You know, the Open Source community is filled with hero's. This is evident from the helpful souls who walk you though your mailserver configuration again at 3am to those who feverishly hack on your favourite software and continue to refine and develop into the world-class tool you brag about to your pals. There are of course many unrewarded heros, and this entry is dedicated to one particular breed - the optimisers.

In recent years the focus on performance has flooded the Open Source community. From old chestnuts such as KDE and X being slow, to newer complaints with GNOME and, it seems that 'just buy a faster computer' is still as useless an excuse it was five years back. Although various developers have tried speed up and refine the system, it seems that in recent months a new breed of developers are really tearing things open and squashing down the padding for a smaller footprint and better performance.

Back in May 2001, Waldo Bastian, an esteemed and well respected KDE developer wrote Making C++ ready for the desktop. In those days, KDE was taking quite some flak for its performance issues and although the developers were using better coding practises and techniques, there seemed to be a general feeling that the underlying tools need optimising and sheening. Waldo pinpointed the source of some of these problems to the way applications linked with shared libraries. The objprelink tool was developed to solve these issues and KDE got faster.

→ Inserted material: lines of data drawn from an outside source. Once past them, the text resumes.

/-- A fire changes no other entry, so a pass fires what matches at its begin. -/
theorem foldl_hits {l : List (Fin 24)} (hl : l.Nodup) (s : State) :
    l.foldl (fun u j => if u.cues[j].matches v then fireCue j v addr u else u) s = (hits v l s).foldl (fun u j => fireCue j v addr u) s := by
  induction l generalizing s with
  | nil => rfl
  | cons j l ih =>
    obtain ⟨hj, hrest⟩ := List.nodup_cons.mp hl
    unfold hits
    cases hmatch : s.cues[j].matches v with
    | false =>
      rw [List.foldl_cons, hmatch, if_neg Bool.false_ne_true, List.filter_cons_of_neg (by rw [hmatch]; exact Bool.false_ne_true)]
      exact ih hrest s
    | true =>
      have hsame : hits v l (fireCue j v addr s) = hits v l s := List.filter_congr fun k hk => by
        rw [(fireCue_cues j v addr s).2 k fun h => hj (h ▸ hk)]
      rw [List.foldl_cons, hmatch, if_pos rfl, List.filter_cons_of_pos (by exact hmatch), List.foldl_cons, ih hrest,
        hsame]
      rfl

theorem matchPass_hits (v : Timecode) (addr : Option Nat) (s : State) :
    matchPass v addr s = (hits v (List.finRange 24) s).foldl (fun u j => fireCue j v addr u) s := foldl_hits (List.nodup_finRange 24) s

theorem mem_hits {j : Fin 24} : j ∈ hits v (List.finRange 24) s ↔ s.cues[j].matches v = true := by
  rw [hits, List.mem_filter]
  exact and_iff_right (List.mem_finRange j)

theorem matchPass_fires (i : SlotId) (v : Timecode) (addr : Option Nat) (s : State) :
    Fires i v addr (hits v (List.finRange 24) s) s (matchPass v addr s) := by
  rw [matchPass_hits]
  exact foldl_fires i ((List.nodup_finRange 24).filter _) s

theorem matchPass_none (h : ∀ j : Fin 24, ¬s.cues[j].matches v = true) : matchPass v addr s = s := by
  have hnil : hits v (List.finRange 24) s = [] := List.filter_eq_nil_iff.mpr fun j _ => h j
  rw [matchPass_hits, hnil]
  rfl

theorem matchPass_one {j : Fin 24} (h : ∀ k : Fin 24, s.cues[k].matches v = true ↔ k = j) : matchPass v addr s = fireCue j v addr s := by
  have hone : hits v (List.finRange 24) s = [j] := by
    have hsame : hits v (List.finRange 24) s = (List.finRange 24).filter (· == j) := List.filter_congr fun k _ =>
      Bool.eq_iff_iff.mpr ((h k).trans beq_iff_eq.symm)
    rw [hsame]
    exact (List.filter_beq j).trans (by rw [List.count_eq_one_of_mem (List.nodup_finRange 24) (List.mem_finRange j)]; rfl)
  rw [matchPass_hits, hone]
  rfl

theorem partMatches_iff (o : Option Nat) (n : Nat) : partMatches o n = true ↔ ∀ m, o = some m → m = n := by
  cases o <;> simp [partMatches]

theorem matches_iff (c : Cue) (v : Timecode) : c.matches v = true ↔ c.present = true ∧ c.armed = true
    ∧ (∀ n, c.hh = some n → n = v.hh) ∧ (∀ n, c.mm = some n → n = v.mm) ∧ (∀ n, c.ss = some n → n = v.ss)
    ∧ ∀ n, c.ff = some n → n = v.ff := by
  unfold Cue.matches
  simp only [Bool.and_eq_true, partMatches_iff, and_assoc]

end Sys2Proof.CueFires
end

section
/-! SUPPORT. The timeline's step at a close: the lock gained or lost, the engine with it, and the slots (R12, R13, R18, R34, R138, R150). -/

namespace Sys2Proof.CloseTimeline
open Sys2Proof.Machine Sys2Proof.StepLaws Sys2Proof.SpliceEnds Sys2Proof.StoreCommands Sys2Proof.BlockWork Sys2Proof.GateCuts
open Sys2Proof.CutSlots Sys2Proof.SlotSteps Sys2Proof.EngineBreaks Sys2Proof.LockLoss Sys2Proof.CueActs Sys2Proof.ConcealEnd
open Sys2Proof.SectorStorage Sys2Proof.CloseParts

variable {i : SlotId} {s t : State} {u : Timeline}

/-! ### The three ways (R18, R138, R150) -/

/-- The lock is gained. -/
abbrev Enters (u : Timeline) (s : State) : Prop := u.state = .locked ∧ s.tl.state ≠ .locked

/-- The state that has taken a record with the lock, and its notice. -/
def gained (u : Timeline) (s : State) : State := post .lockChange 1 (some u.position) none { s with tl := u }

theorem relocked_enters (h : Enters u s) : relocked u s = engineGain (gained u s) := by
  have hentered : (u.state == .locked && s.tl.state != .locked) = true := by
    rw [Bool.and_eq_true, beq_iff_eq, bne_iff_ne]
    exact h
  have hkept : (s.tl.state.hasLock && !u.state.hasLock) = false := by
    rw [h.1, Bool.and_eq_false_iff]
    exact .inr rfl
  unfold relocked
  simp only [hentered, hkept, if_true, Bool.false_eq_true, if_false]
  rfl
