/-- Where an FM API command comes from (02 R73, 15 R438): the mailbox of a VCS's management function, or an MCTP endpoint on an I3C
port. -/
inductive FmVia where
  | mailbox (n : Fin 64)
  | mctp (k : Fin 2) (eid : Fin 256)
  deriving DecidableEq, Repr

/-- An access block: one of a VCS's sixteen (12 Table HST-4), or an engine's (14 R413). -/
inductive AccessBlock where
  | host (n : Fin 64) (k : Fin 16)
  | engine (c : Fin 192)
  deriving DecidableEq, Repr
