/-- 0x9012.02, U32 RW P: Alarm minimum interval, µs, 10–60,000,000 (R472) -/
def o9012_02 : Obj := ⟨0x9012, 0x02, .u32, .rw, .p, .config, [[]], 1000, 10, 0x3938700, [], 0xffffffff⟩

/-- 0x9012.03, BLOB RC S: Alarm summary, 512 bytes, bit n for source n (R472) -/
def o9012_03 : Obj := ⟨0x9012, 0x03, .blob, .rc, .s, .none, [[]], 0, 0, 0xffffffffffffffffffffffffffffffffffffffffffffffffffffffffffffffffffffffffffffffffffffffffffffffffffffffffffffffffffffffffffffffffffffffffffffffffffffffffffffffffffffffffffffffffffffffffffffffffffffffffffffffffffffffffffffffffffffffffffffffffffffffffffffffffffffffffffffffffffffffffffffffffffffffffffffffffffffffffffffffffffffffffffffffffffffffffffffffffffffffffffffffffffffffffffffffffffffffffffffffffffffffffffffffffffffffffffffffffffffffffffffffffffffffffffffffffffffffffffffffffffffffffffffffffffffffffffffffffffffffffffffffffffffffffffffffffffffffffffffffffffffffffffffffffffffffffffffffffffffffffffffffffffffffffffffffffffffffffffffffffffffffffffffffffffffffffffffffffffffffffffffffffffffffffffffffffffffffffffffffffffffffffffffffffffffffffffffffffffffffffffffffffffffffffffffffffffffffffffffffffffffffffffffffffffffffffffffffffffffffffffffffffffffffffffffffffffffffffffffffffffffffffffffffffffffffffffffffffffffffffffffffffffffffffffffffffffffffffffffffffffffffffffffffffffffffffffffffffffffffffffffffffffffffffffffffff, [], 0xffffffffffffffffffffffffffffffffffffffffffffffffffffffffffffffffffffffffffffffffffffffffffffffffffffffffffffffffffffffffffffffffffffffffffffffffffffffffffffffffffffffffffffffffffffffffffffffffffffffffffffffffffffffffffffffffffffffffffffffffffffffffffffffffffffffffffffffffffffffffffffffffffffffffffffffffffffffffffffffffffffffffffffffffffffffffffffffffffffffffffffffffffffffffffffffffffffffffffffffffffffffffffffffffffffffffffffffffffffffffffffffffffffffffffffffffffffffffffffffffffffffffffffffffffffffffffffffffffffffffffffffffffffffffffffffffffffffffffffffffffffffffffffffffffffffffffffffffffffffffffffffffffffffffffffffffffffffffffffffffffffffffffffffffffffffffffffffffffffffffffffffffffffffffffffffffffffffffffffffffffffffffffffffffffffffffffffffffffffffffffffffffffffffffffffffffffffffffffffffffffffffffffffffffffffffffffffffffffffffffffffffffffffffffffffffffffffffffffffffffffffffffffffffffffffffffffffffffffffffffffffffffffffffffffffffffffffffffffffffffffffffffffffffffffffffffffffffffffffffffffffffffffffffffffffffff⟩

/-- 0x9012.04, BOOL RO V: ALERT_N asserted (R472) -/
def o9012_04 : Obj := ⟨0x9012, 0x04, .bool, .ro, .v, .status, [[]], 0, 0, 1, [], 1⟩

/-- 0x9020.01, BLOB RO S: Log entry (Table FLT-6) (R472) -/
def o9020_01 : Obj := ⟨0x9020, 0x01, .blob, .ro, .s, .none, [[(34, 0, 4095)]], 0, 0, 0xffffffffffffffffffffffffffffffff, [], 0xffffffffffffffffffffffffffffffff⟩

/-- 0x9020.02, U16 RW S: Read pointer, 0–4,095 (R472) -/
def o9020_02 : Obj := ⟨0x9020, 0x02, .u16, .rw, .s, .config, [[]], 0, 0, 4095, [], 0xffff⟩
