-- ==== Sys2Proof/Machine/HostRegs.lean ====
section
/-!
DEFINITION. The functions a host sees (12): their configuration registers as named fields, and the errors they show.
-/
namespace Sys2Proof.Machine

/-- Bus Master Enable, bit 2 of Command (PCI Local Bus). [PRESUMED, log 22] -/
def bmeOf (s : State) (fn : Nat) : Bool := bit (cfgOf s fn .command) 2

/-- INTx Disable, bit 10 of Command. [PRESUMED, log 22] -/
def intxOff (s : State) (fn : Nat) : Bool := bit (cfgOf s fn .command) 10

/-- MSI-X Enable, bit 15, and Function Mask, bit 14, of MSI-X Message Control. [PRESUMED, log 22] -/
def msixOn (s : State) (fn : Nat) : Bool := bit (cfgOf s fn .msixCtl) 15
def msixMask (s : State) (fn : Nat) : Bool := bit (cfgOf s fn .msixCtl) 14

/-- D3hot: Power State of PMCSR is 3. [PRESUMED, log 22] -/
def inD3 (s : State) (fn : Nat) : Bool := bits (cfgOf s fn .pmcsr) 1 0 == 3

/-- An uncorrectable error is shown in a function's AER with the header of its packet (PCI Express bit numbers: 12 Poisoned
TLP, 15 Completer Abort, 20 Unsupported Request, 21 ACS Violation). The first error keeps the header log. [PRESUMED, log 22] -/
def setAer (fn : Option Nat) (k : Nat) (p : Packet) (s : State) : State :=
  match fn with
  | none => s
  | some b =>
    let hdr := if (Tbl.look 0 s.host.aer b) = 0 then Tbl.upd none s.host.aerHdr b (some p) else s.host.aerHdr
    { s with host := { s.host with aer := Tbl.mod 0 s.host.aer b (· ||| 2 ^ k), aerHdr := hdr } }

/-- VFs of a VCS that are enabled: VF Enable is bit 0 of SR-IOV Control. [PRESUMED, log 22] -/
def vfsOf (s : State) (n : Nat) : Nat :=
  if bit (cfgOf s (n * 1024) .sriovCtl) 0 then min (cfgOf s (n * 1024) .numVfs) (s.val o4400_02 [pVCS n]) else 0

/-! ### Bindings seen from a VCS (02 Table FAB-2) -/

/-- The binding record of a vPPB. -/
def bindRec (s : State) (n v : Nat) : Nat := s.val o4110_01 [pVCS n, pV v]

def recState (r : Nat) : Nat := bits r 31 30
def recKind (r : Nat) : Nat := bits r 29 28
def recDev (r : Nat) : Nat := bits r 27 24
def recPort (r : Nat) : Nat := bits r 23 17
def recLd (r : Nat) : Nat := bits r 16 13

/-- A vPPB carries traffic while it is BOUND or UNBIND_PENDING. -/
def bindLive (r : Nat) : Bool := recState r == 2 || recState r == 3

/-- The bridge function a request entered: the upstream bridge, or the vPPB its port or LD is bound to. -/
def bridgeOf (s : State) (port ld : Nat) : Option Nat :=
  if roleOf s port = 1 then (vcsOfUp s port).map fun n => n * 1024 + 512
  else (boundTo s port ld).map fun b => b.1 * 1024 + 514 + b.2

end Sys2Proof.Machine
end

In recent months, some brave souls have stepped up to the fold to also speed things up. In the GNOME camp, Federico Mena-Quintero, contender for one of the coolest names in Open Source (closely rivalled by the equally cool Torsten Rahn from KDE) has been working extensively on improving the performance of the GNOME file picker dialog. Back on the 20th July 2005 Federico expressed concerns about the file picker, "Starting up a GtkFileChooser is slow. On my 1.7 GHz laptop, a file chooser never seems to come up in under a second. That's way too long, given that even the old Midnight Commander could display a large directory in under 0.3 sec". What followed is a series of detailed blog entries that track the experiments, problems and efforts that Federico made to optimise this small but important part of the GNOME desktop. Currently at part eight, each blog entry is both fascinating and perplexing at the same time. A great example of this is in Part 6. Federico utters a nugget of profiling wisdom, " At first we thought of splitting this table into two: a tiny one for code points below 8192 (0x2000), and another one for the high code points. But then we figured out that we can instead use the upper bit of each entry in our lookup table for the gunichar->scripts (the one I described above). Since the numbers that we store in that table are small — 0 through 62, which is the number of scripts in Pango — the upper bit is free for us to use. So we modified the program that computes the lookup table, and put the new table into the code". The entire post is comprised of heavy technical discussion about the problems and tell-tale performance issues and then at the end summarises with " In total, we have managed to kill around 24% of the original running time. Not bad for two days of work on a seemingly-intractable flat profile!" Amazing.

Not content with just hacking the file chooser performance, Federico went on to have a fiddle with Calc performance. Although he confesses that the speed improvements need to be factored in by an established developer, it seems from his post that his knowledge of identifying performance bottlenecks in GNOME helped in identifying similar problems in

Recently, Federico has not been the only person blogging about optimisation. Michael Meeks, insanely clever gent and long time poker has also been buffing the free software office suite. Michael also has the ability to both baffle and excite in his short but accurate blog entries. Gems such as "Need to work out why we loose 260ms without using any of the -Bdirect stuff; an unusually large amount of time. Interestingly 75% is about the upper limit I'd expect by analysis of the relocations, many of which are vague-linkage type info related." and "Saved 400k over all OO.o libraries by stripping the .comment sections (full of "GCC: (GNU) 4.0.2 20050901 (prerelease) (SUSE Linux)" over and over again)." demonstrate more fascinating experiments into profiling.

What I find so interesting about Waldo's, Federico's and Michael's work is that they are playing with something of a black-art. Performance optimisation is something that not only requires an expansive knowledge of how software is built and represented in memory, but also how to optimise code and the way code is interpreted. I find it fascinating in the same way that kernel hacking is so intriguing. The difference is that my coding is entirely exposed within a software platform, and every action, effect and result is displayed and interpreted with the usual screen, keyboard and mouse. Writing code that makes motors turn, lights flash, network cards transmit, LCD panels glow and remote controls respond is incredible. This kind of profiling does just that. It takes the rather safe and transient world of application development, turns it on its head and draws conclusions.

The work that these chaps and others like them are doing is really important, and I can't stress it enough. Years back, performance was always a card we could play to move people over to an Open Source OS, but recently the system has become rather bloated and sluggish. Federico's efforts into the file picker are a great example of a devotion to really refine something to the n'th level. A lesser soul may have performed some initial optimisations and then given up. To write eight parts that chronicle the full gamut of the file picker performance issues is a real achievement. Just imagine if Federico did that to every base component in the GNOME desktop.

What do you think? Have you done any profiling work? Can you suggest a place for interesting hackers to start profiling and optimising applications?


2005-11-03 11:53:12
Heroes, not hero's...
2005-11-03 12:14:16
Heroes, not hero's...
2005-11-04 12:59:23
Heroes, not hero's...
Damn, missed that typo. Sorry. :)